Reduce the material below to its lines containing "answeredLo".

━━━━━ RECORDS TO USE

@[simp] theorem pushSheaf_back (x : Sheaf) : (pushSheaf s x).gran.back = s.gran.back := by
  unfold pushSheaf
  split <;> rfl
theorem lane_enterLane_same (u : Nat) (st : LState) (x : Uplane) :
    lane (enterLane s u st x) u = { x with st := st, since := s.tb.dk } := by
  rw [enterLane, lane_of_lanes (pushSheaf_lanes ..), lane_setLane_same]
theorem lane_enterLane_other (st : LState) (x : Uplane) {u v : Nat} (h : v ≠ u) :
    lane (enterLane s u st x) v = lane s v := by
  rw [enterLane, lane_of_lanes (pushSheaf_lanes ..), lane_setLane_other _ _ h]
theorem enterLane_back (u : Nat) (st : LState) (x : Uplane) : (enterLane s u st x).gran.back = s.gran.back :=
  pushSheaf_back ..
theorem chooseVariant_lanes_back :
    (chooseVariant s).lanes = s.lanes ∧ (chooseVariant s).gran.back = s.gran.back := by
  unfold chooseVariant
  dsimp only
  split
  · exact ⟨rfl, rfl⟩
  · exact ⟨pushSheaf_lanes .., pushSheaf_back ..⟩
theorem variantAtBoundary_lanes_back :
    (variantAtBoundary s).lanes = s.lanes ∧ (variantAtBoundary s).gran.back = s.gran.back := by
  unfold variantAtBoundary
  split
  · exact chooseVariant_lanes_back s
  · exact ⟨rfl, rfl⟩
theorem lane_variantAtBoundary (u : Nat) : lane (variantAtBoundary s) u = lane s u :=
  lane_of_lanes (variantAtBoundary_lanes_back s).1 u

/-- A lane that trains anew, from this boundary or the next. -/
theorem lane_startTraining (u gen : Nat) (mark : Bool) : ∃ d, lane (startTraining s u gen mark) u =
    { lane s u with st := .training, gen := gen, drain := none, trainEnd := none, confirmed := none, idleSet := 1,
                    lastSet := if mark then 4 else 0, since := d } := by
  unfold startTraining
  extract_lets _ t _
  have hlane : lane t u = _ := lane_enterLane_same ..
  by_cases hb : atBoundary t = true
  · rw [if_pos hb]
    exact ⟨_, hlane⟩
  · rw [if_neg hb]
    exact ⟨_, (lane_setLane_same ..).trans (congrArg (fun x : Uplane => { x with since := t.tb.dk + 1 }) hlane)⟩
theorem lane_startDraining_same (u : Nat) (d : Drain) :
    lane (startDraining s u d) u = { lane s u with drain := some d, st := .draining, since := s.tb.dk } :=
  lane_enterLane_same ..
theorem lane_startDraining_other (d : Drain) {u v : Nat} (h : v ≠ u) : lane (startDraining s u d) v = lane s v :=
  lane_enterLane_other _ _ _ h

end

/-! ## The answer to an announce (R224, R225) -/

/-- A valid AGG_ANNOUNCE: generation, format and ring lie in the ranges that the lane announced. -/
def ValidAnswer (s : State) (u v : Nat) : Prop :=
  1 ≤ bits v 53 52 ∧ bits v 53 52 ≤ ulGenHi s u ∧ 2 ≤ bits v 51 48 ∧ bits v 51 48 ≤ formatMax s u ∧ 4 ≤ bits v 39 35 ∧
    bits v 39 35 ≤ 16
/-- The lane's effective generations. -/
def answeredHi (s : State) (u v : Nat) : Nat := min (ulGenHi s u) (bits v 53 52)
def answeredLo (s : State) (u v : Nat) : Nat := min (ulGenLo s u) (answeredHi s u v)
/-- The lane with what the answer says. -/
def answeredLane (s : State) (u v : Nat) : Uplane :=
  { lane s u with
    negGen := bits v 53 52, effHi := answeredHi s u v, effLo := answeredLo s u v, fmt := bits v 51 48,
    ringLog2 := bits v 39 35, cred := BitVec.ofNat 32 (bits v 31 0), qnum := BitVec.ofNat 32 (bits v 31 0),
    rwg := BitVec.ofNat 2 (bits v 34 33) + 1, prevRwg := some (BitVec.ofNat 2 (bits v 34 33)), aggProto := bits v 47 40,
    negotiated := true }
/-- The answer noted, with the condition of a lane below its plan. -/
def answerNoted (s : State) (u v : Nat) : State :=
  if answeredHi s u v < ulGenHi s u || answeredLo s u v < ulGenLo s u then
    levelBegin (setLane s u (answeredLane s u v)) 44 u (answeredHi s u v)
  else levelEnd (setLane s u (answeredLane s u v)) 44 u

section
variable {s : State} {u v : Nat}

━━━━━━━━━━

## EXPECTED OUTPUT
def answeredLo (s : State) (u v : Nat) : Nat := min (ulGenLo s u) (answeredHi s u v)
    negGen := bits v 53 52, effHi := answeredHi s u v, effLo := answeredLo s u v, fmt := bits v 51 48,
  if answeredHi s u v < ulGenHi s u || answeredLo s u v < ulGenLo s u then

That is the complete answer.